Emma's brother, William Coe, became the first resident trader on the atoll. He moved on to another of Emma's stations after several years. In 1891, Queen Emma then gave the islands, as a wedding gift, to Joseph Highly (Sio) and his bride, one of Emma's sisters. The Highly's settled on the Mortlocks, but Joseph died in 1894 from a serious ailment. Highly's widow remarried, becoming Mrs. Calder, and stayed on in the Mortlocks for the next 20 years.

After World War I, the Mortlocks, being part of the former German territory of New Guinea, was taken over by the Australian Expropriation Board. Both Mrs. Calder, and Highly's daughter, Frances (who married a German medical officer, Dr. Bruno Kroening), claimed possesion of the islands. The property tho was awarded to Mrs. Calder, who died in 1931 in the Mortlocks from injuries she received when dynamite she was handling for killing fish exploded. Mrs. Kroening, living at the time at Kieta, Bougainville, inherited Mrs. Calder's interests.

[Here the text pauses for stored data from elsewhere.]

/-- The PDA ranges that a creation names: cache, extent table, names. -/
def volNamed (v : Vol) : List (Nat × Nat) :=
  volRanges v ++ v.exts.flatMap (fun x => [(fld x.toNat 0x18 0 48, 256), (fld x.toNat 0x20 0 48, 256)])

/-- The caches of a petal's volumes. -/
def cacheRanges (s : State) (p : Nat) : List (Nat × Nat) := (s.vols.filter (fun e => e.2.petal == p)).map (fun e => (vCache e.2, vMib e.2 * 2 ^ 20))

/-- R353: do the regions lie in the petal's slots, off its rings and caches? -/
def volPlaced (s : State) (v : Vol) (x : Petal) (ranges : List (Nat × Nat)) : Bool :=
  ranges.all (fun r => inSlots x r.1 r.2 && !(ringRanges s v.petal ++ cacheRanges s v.petal).any (fun q => overlaps r.1 r.2 q.1 q.2))

/-- The volume that a request describes, with the extents as they stand in memory. -/
def volIn (s : State) (m : Mbx) : Vol :=
  let p := m.page.val
  ⟨p, mf m 0x10 0 8, BitVec.ofNat 256 (mf m 0x10 0 256),
   (List.range (mf m 0x10 8 4)).map (fun i => BitVec.ofNat 512 (memNat s p (mf m 0x20 0 48 + 64 * i) 64)),
   true, false, s.elapsed, [], 0, none, 0, 0, s.elapsed, s.elapsed, none, []⟩

/-- R353: the checks of a creation before its cache is pinned. -/
def volCheck (s : State) (v : Vol) (x : Petal) : Option (Nat × Nat) :=
  if volFieldsOk v = false then some (stInvalidArgument, 0)
  else if (getVol s v.petal v.num).isSome then some (stInvalidArgument, dtVolExists)
  else if 256 ≤ (s.vols.filter (fun e => e.2.petal == v.petal)).length ∨ 1024 ≤ s.vols.length then some (stNoResources, 0)
  else if (slotKey x (vSlot v) 2).isNone then some (stNotPermitted, dtSclKeySlot)
  else if volPlaced s v x (volRanges v) = false ∨ keyPresent s v.petal = false then some (stInvalidArgument, dtSclGeometry)
  else if (poisonIn s v.petal (vTable v) (64 * v.exts.length)).isSome then some (stDeviceFault, dtSclUncorrectable)
  else if v.exts.all extentOk = false then some (stInvalidArgument, 0)
  else if volPlaced s v x (volNamed v) = false then some (stInvalidArgument, dtSclGeometry)
  else if backed s v = false then some (stDeviceFault, dtBackConnect)
  else none

def cmdSclVolCreate : Cmd :=
  ⟨0x0610, .own, true, 0x30, false,
   [(0x10, 0, 12), (0x10, 16, 16), (0x14, 0, 32), (0x18, 0, 48), (0x20, 0, 48), (0x28, 0, 32), (0x2C, 0, 16)], fun m => some (okVol, mf m 0x10 0 8)⟩
def bodySclVolCreate (m : Mbx) (s : State) : State × Ans :=
  let s := fresh s
  let v := volIn s m
  match getPetal s m.page.val with
  | none => (s, ansErr stNotFound 0)
  | some x =>
    match volCheck s v x with
    | some e => (if e.2 = dtSclUncorrectable then touch s v.petal (vTable v) (64 * v.exts.length) else s, ansErr e.1 e.2)
    | none =>
      let s := touch s v.petal (vTable v) (64 * v.exts.length)
      match pinRange s v.petal (rangePages (vCache v) (vMib v * 2 ^ 20)) 2 with
      | (s', .reply r) => if r.status = stOk then (sendNvme (setVol s' v) v 1, .pend (.backing v.petal v.num)) else (s', .reply r)
      | (s', _) => (sendNvme (setVol s' v) v 1, .pend (.backing v.petal v.num))
/-- SCL_VOL_CREATE (R353). -/
def execSclVolCreate (m : Mbx) (s : State) : Host.Outcome State Fault Refusal := .next (mailbox cmdSclVolCreate bodySclVolCreate m s)

/-- R354, R356: a volume goes: its cache is unpinned and nothing of it is cleared. -/
def dropVol (s : State) (v : Vol) : State :=
  { (pinRange s v.petal (rangePages (vCache v) (vMib v * 2 ^ 20)) 0).1 with vols := del s.vols (volKey v.petal v.num) }

/-- R353, R356: the outcome of a creation or destruction that waits for its targets. -/
def settleVol (s : State) (p n : Nat) (discard : Bool) (a : Backing) : State × Reply :=
  match getVol s p n with
  | none => (s, replyErr stNotFound dtVolUnknown)
  | some v =>
    if v.connecting then
      match a with
      | .ok => (setVol s { v with connecting := false, idleAt := s.elapsed, keptAt := s.elapsed }, replyOk)
      | .format => (dropVol s v, replyErr stInvalidArgument dtBackFormat)
      | _ => (dropVol s v, replyErr stDeviceFault dtBackConnect)
    else
      let good := a == .ok && backed s v && (dirtyBlocks s v).length == dirtyCount v
      if discard || dirtyCount v == 0 then (dropVol s v, replyOk)
      else if good then
        let s := destage s p n (dirtyBlocks s v) true
        (match getVol s p n with | some v => dropVol s v | none => s, replyOk)
      else
        (setVol s { v with closing := false, failedAt := some s.elapsed, failures := v.failures + 1 }, replyErr stDeviceFault dtBackIo)

def cmdSclVolDestroy : Cmd := ⟨0x0611, .own, true, 0x14, false, [(0x10, 0, 9)], fun m => some (okVol, mf m 0x10 0 8)⟩
def bodySclVolDestroy (m : Mbx) (s : State) : State × Ans :=
  let p := m.page.val
  let n := mf m 0x10 0 8
  match getVol s p n with
  | none => (s, ansErr stNotFound dtVolUnknown)
  | some v =>
    if v.connecting then (s, ansErr stNotFound dtVolUnknown)
    else if (volCmds s p n).isEmpty = false ∨ v.test.isSome then (s, ansErr stBusy dtVolInUse)
    else (setVol s { v with closing := true }, .pend (.backing p n))
/-- SCL_VOL_DESTROY (R356). -/
def execSclVolDestroy (m : Mbx) (s : State) : Host.Outcome State Fault Refusal := .next (mailbox cmdSclVolDestroy bodySclVolDestroy m s)

/-- SCL_CONNECT_TIMEOUT (R353): a target has not answered Connect within 10 s. -/
def execSclConnectTimeout (p : PetalId) (n : Fin 256) (s : State) : Host.Outcome State Fault Refusal :=
  .next (match getVol s p.val n.val with
    | some v =>
      if v.connecting ∧ elapsedAtLeast s v.since 10000000000 then
        resolve (dropVol s v) (.backing p.val n.val) (replyErr stDeviceFault dtBackConnect)
      else s
    | none => s)

/-! ### Destage, Keep Alive, idle levels (R354, R355, R358) -/

/-- R360: does a petal's destage run? -/
def destageOn (s : State) (p : Nat) : Bool := ((getPetal s p).map (fun x => x.st == .active)).getD false && keyPresent s p

/-- R354: how many of the least recently used dirty blocks go to the target. -/
def destageCount (v : Vol) : Nat := dirtyCount v - (vLow v * vBlocks v + 99) / 100 + 1

/-- Does a command of a volume wait for room (R354)? -/
def waitsRoom (s : State) (v : Vol) : Bool :=
  (volCmds s v.petal v.num).any (fun c =>
    let e := c.raw.toNat
    c.begun.isSome && ((seOp e == sWrite && !roomFor v (seLba e) (seBlocks e)) || (seOp e == sCopy && !roomFor v (seDest e) (seBlocks e))))

/-- R354: has destage reason to start? -/
def destageDue (s : State) (v : Vol) : Bool := decide (vHigh v * vBlocks v < 100 * dirtyCount v) || waitsRoom s v

/-- SCL_DESTAGE_START (R354): `ok` is what the targets answer. -/
def execSclDestageStart (p : PetalId) (n : Fin 256) (ok : Bool) (s : State) : Host.Outcome State Fault Refusal :=
  .next (match getVol s p.val n.val with
    | some v =>
      if volReady v ∧ v.failedAt.isNone ∧ destageDue s v = true ∧ destageOn s p.val = true then
        destage s p.val n.val ((dirtyBlocks s v).take (destageCount v)) ok
      else s
    | none => s)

Mr. J. E. (Jock) Goodson, a former plantation inspector of the board, bought the other half of the property for 3,684 pounds in 1927.

Mr Goodson lived in the Mortlocks for the next 9 years, sailing to Rabaul every few months in his ketch, the Marqueen, to sell copra and buy supplies.

Low copra prices and other difficulties forced Mr. Goodson to sell out in 1936 to Burns Philp and Company Ltd., which ran the property for the next 30 years.

During World War II, the Japanese bombed the coconut groves on the Mortlocks for no apparent reason, but little damage was done and no one was injured.

In 1966, Burns Philp relinquished its interest in the Mortlocks. Mrs. Kroening who still had her interest in the property, was now working the property in association with the islanders.